> _What you are asked to do_:
Whatever the records say, set them down exactly.

━━━━━ Records ━━━━━

@[simp] theorem State.advanceTo_pending (s : State) (k : Nat) : (s.advanceTo k).pending = s.pending := rfl
@[simp] theorem State.advanceTo_freeCount (s : State) (k : Nat) : (s.advanceTo k).freeCount = s.freeCount := rfl
@[simp] theorem State.advanceTo_out (s : State) (k : Nat) : (s.advanceTo k).out = s.out := rfl
@[simp] theorem State.advanceTo_rails (s : State) (k : Nat) : (s.advanceTo k).rails = s.rails := rfl
@[simp] theorem State.advanceTo_tick (s : State) (k : Nat) : (s.advanceTo k).tick = max s.tick (min k (2 ^ 48 - 1)) := rfl
@[simp] theorem State.advanceTo_tickHi (s : State) (k : Nat) : (s.advanceTo k).tickHi = s.tickHi := rfl
@[simp] theorem State.advanceTo_straps (s : State) (k : Nat) : (s.advanceTo k).straps = s.straps := rfl
@[simp] theorem State.advanceTo_bins (s : State) (k : Nat) : (s.advanceTo k).bins = s.bins := rfl
@[simp] theorem State.advanceTo_clk (s : State) (k : Nat) : (s.advanceTo k).clk = s.clk := rfl
@[simp] theorem State.advanceTo_pwr (s : State) (k : Nat) : (s.advanceTo k).pwr = s.pwr := rfl
@[simp] theorem State.advanceTo_ch (s : State) (k : Nat) : (s.advanceTo k).ch = s.ch := rfl
@[simp] theorem State.advanceTo_link (s : State) (k : Nat) : (s.advanceTo k).link = s.link := rfl
@[simp] theorem State.advanceTo_upl (s : State) (k : Nat) : (s.advanceTo k).upl = s.upl := rfl
@[simp] theorem State.advanceTo_fuses (s : State) (k : Nat) : (s.advanceTo k).fuses = s.fuses := rfl
@[simp] theorem State.advanceTo_opt (s : State) (k : Nat) : (s.advanceTo k).opt = s.opt := rfl
@[simp] theorem State.advanceTo_life (s : State) (k : Nat) : (s.advanceTo k).life = s.life := rfl
@[simp] theorem State.advanceTo_tamp (s : State) (k : Nat) : (s.advanceTo k).tamp = s.tamp := rfl
@[simp] theorem State.advanceTo_kiln (s : State) (k : Nat) : (s.advanceTo k).kiln = s.kiln := rfl
@[simp] theorem State.advanceTo_ksm (s : State) (k : Nat) : (s.advanceTo k).ksm = s.ksm := rfl
@[simp] theorem State.advanceTo_core (s : State) (k : Nat) : (s.advanceTo k).core = s.core := rfl
@[simp] theorem State.advanceTo_mem (s : State) (k : Nat) : (s.advanceTo k).mem = s.mem := rfl
@[simp] theorem State.advanceTo_ldm (s : State) (k : Nat) : (s.advanceTo k).ldm = s.ldm := rfl
@[simp] theorem State.advanceTo_memBad (s : State) (k : Nat) : (s.advanceTo k).memBad = s.memBad := rfl
@[simp] theorem State.advanceTo_ldmBad (s : State) (k : Nat) : (s.advanceTo k).ldmBad = s.ldmBad := rfl
@[simp] theorem State.advanceTo_memCorrected (s : State) (k : Nat) : (s.advanceTo k).memCorrected = s.memCorrected := rfl
@[simp] theorem State.advanceTo_memError (s : State) (k : Nat) : (s.advanceTo k).memError = s.memError := rfl
@[simp] theorem State.advanceTo_longScrubs (s : State) (k : Nat) : (s.advanceTo k).longScrubs = s.longScrubs := rfl
@[simp] theorem State.advanceTo_irq (s : State) (k : Nat) : (s.advanceTo k).irq = s.irq := rfl
@[simp] theorem State.advanceTo_prot (s : State) (k : Nat) : (s.advanceTo k).prot = s.prot := rfl
@[simp] theorem State.advanceTo_eng (s : State) (k : Nat) : (s.advanceTo k).eng = s.eng := rfl
@[simp] theorem State.advanceTo_aes (s : State) (k : Nat) : (s.advanceTo k).aes = s.aes := rfl
@[simp] theorem State.advanceTo_dig (s : State) (k : Nat) : (s.advanceTo k).dig = s.dig := rfl
@[simp] theorem State.advanceTo_wmu (s : State) (k : Nat) : (s.advanceTo k).wmu = s.wmu := rfl
@[simp] theorem State.advanceTo_flc (s : State) (k : Nat) : (s.advanceTo k).flc = s.flc := rfl
@[simp] theorem State.advanceTo_app (s : State) (k : Nat) : (s.advanceTo k).app = s.app := rfl
@[simp] theorem State.advanceTo_selft (s : State) (k : Nat) : (s.advanceTo k).selft = s.selft := rfl
@[simp] theorem State.advanceTo_spy (s : State) (k : Nat) : (s.advanceTo k).spy = s.spy := rfl
@[simp] theorem State.advanceTo_met (s : State) (k : Nat) : (s.advanceTo k).met = s.met := rfl
@[simp] theorem State.advanceTo_sjm (s : State) (k : Nat) : (s.advanceTo k).sjm = s.sjm := rfl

━━━━━

> _Problem solution_:
@[simp] theorem State.advanceTo_pending (s : State) (k : Nat) : (s.advanceTo k).pending = s.pending := rfl
@[simp] theorem State.advanceTo_freeCount (s : State) (k : Nat) : (s.advanceTo k).freeCount = s.freeCount := rfl
@[simp] theorem State.advanceTo_out (s : State) (k : Nat) : (s.advanceTo k).out = s.out := rfl
@[simp] theorem State.advanceTo_rails (s : State) (k : Nat) : (s.advanceTo k).rails = s.rails := rfl
@[simp] theorem State.advanceTo_tick (s : State) (k : Nat) : (s.advanceTo k).tick = max s.tick (min k (2 ^ 48 - 1)) := rfl
@[simp] theorem State.advanceTo_tickHi (s : State) (k : Nat) : (s.advanceTo k).tickHi = s.tickHi := rfl
@[simp] theorem State.advanceTo_straps (s : State) (k : Nat) : (s.advanceTo k).straps = s.straps := rfl
@[simp] theorem State.advanceTo_bins (s : State) (k : Nat) : (s.advanceTo k).bins = s.bins := rfl
@[simp] theorem State.advanceTo_clk (s : State) (k : Nat) : (s.advanceTo k).clk = s.clk := rfl
@[simp] theorem State.advanceTo_pwr (s : State) (k : Nat) : (s.advanceTo k).pwr = s.pwr := rfl
@[simp] theorem State.advanceTo_ch (s : State) (k : Nat) : (s.advanceTo k).ch = s.ch := rfl
@[simp] theorem State.advanceTo_link (s : State) (k : Nat) : (s.advanceTo k).link = s.link := rfl
@[simp] theorem State.advanceTo_upl (s : State) (k : Nat) : (s.advanceTo k).upl = s.upl := rfl
@[simp] theorem State.advanceTo_fuses (s : State) (k : Nat) : (s.advanceTo k).fuses = s.fuses := rfl
@[simp] theorem State.advanceTo_opt (s : State) (k : Nat) : (s.advanceTo k).opt = s.opt := rfl
@[simp] theorem State.advanceTo_life (s : State) (k : Nat) : (s.advanceTo k).life = s.life := rfl
@[simp] theorem State.advanceTo_tamp (s : State) (k : Nat) : (s.advanceTo k).tamp = s.tamp := rfl
@[simp] theorem State.advanceTo_kiln (s : State) (k : Nat) : (s.advanceTo k).kiln = s.kiln := rfl
@[simp] theorem State.advanceTo_ksm (s : State) (k : Nat) : (s.advanceTo k).ksm = s.ksm := rfl
@[simp] theorem State.advanceTo_core (s : State) (k : Nat) : (s.advanceTo k).core = s.core := rfl
@[simp] theorem State.advanceTo_mem (s : State) (k : Nat) : (s.advanceTo k).mem = s.mem := rfl
@[simp] theorem State.advanceTo_ldm (s : State) (k : Nat) : (s.advanceTo k).ldm = s.ldm := rfl
@[simp] theorem State.advanceTo_memBad (s : State) (k : Nat) : (s.advanceTo k).memBad = s.memBad := rfl
@[simp] theorem State.advanceTo_ldmBad (s : State) (k : Nat) : (s.advanceTo k).ldmBad = s.ldmBad := rfl
@[simp] theorem State.advanceTo_memCorrected (s : State) (k : Nat) : (s.advanceTo k).memCorrected = s.memCorrected := rfl
@[simp] theorem State.advanceTo_memError (s : State) (k : Nat) : (s.advanceTo k).memError = s.memError := rfl
@[simp] theorem State.advanceTo_longScrubs (s : State) (k : Nat) : (s.advanceTo k).longScrubs = s.longScrubs := rfl
@[simp] theorem State.advanceTo_irq (s : State) (k : Nat) : (s.advanceTo k).irq = s.irq := rfl
@[simp] theorem State.advanceTo_prot (s : State) (k : Nat) : (s.advanceTo k).prot = s.prot := rfl
@[simp] theorem State.advanceTo_eng (s : State) (k : Nat) : (s.advanceTo k).eng = s.eng := rfl
@[simp] theorem State.advanceTo_aes (s : State) (k : Nat) : (s.advanceTo k).aes = s.aes := rfl
@[simp] theorem State.advanceTo_dig (s : State) (k : Nat) : (s.advanceTo k).dig = s.dig := rfl
@[simp] theorem State.advanceTo_wmu (s : State) (k : Nat) : (s.advanceTo k).wmu = s.wmu := rfl
@[simp] theorem State.advanceTo_flc (s : State) (k : Nat) : (s.advanceTo k).flc = s.flc := rfl
@[simp] theorem State.advanceTo_app (s : State) (k : Nat) : (s.advanceTo k).app = s.app := rfl
@[simp] theorem State.advanceTo_selft (s : State) (k : Nat) : (s.advanceTo k).selft = s.selft := rfl
@[simp] theorem State.advanceTo_spy (s : State) (k : Nat) : (s.advanceTo k).spy = s.spy := rfl
@[simp] theorem State.advanceTo_met (s : State) (k : Nat) : (s.advanceTo k).met = s.met := rfl
@[simp] theorem State.advanceTo_sjm (s : State) (k : Nat) : (s.advanceTo k).sjm = s.sjm := rfl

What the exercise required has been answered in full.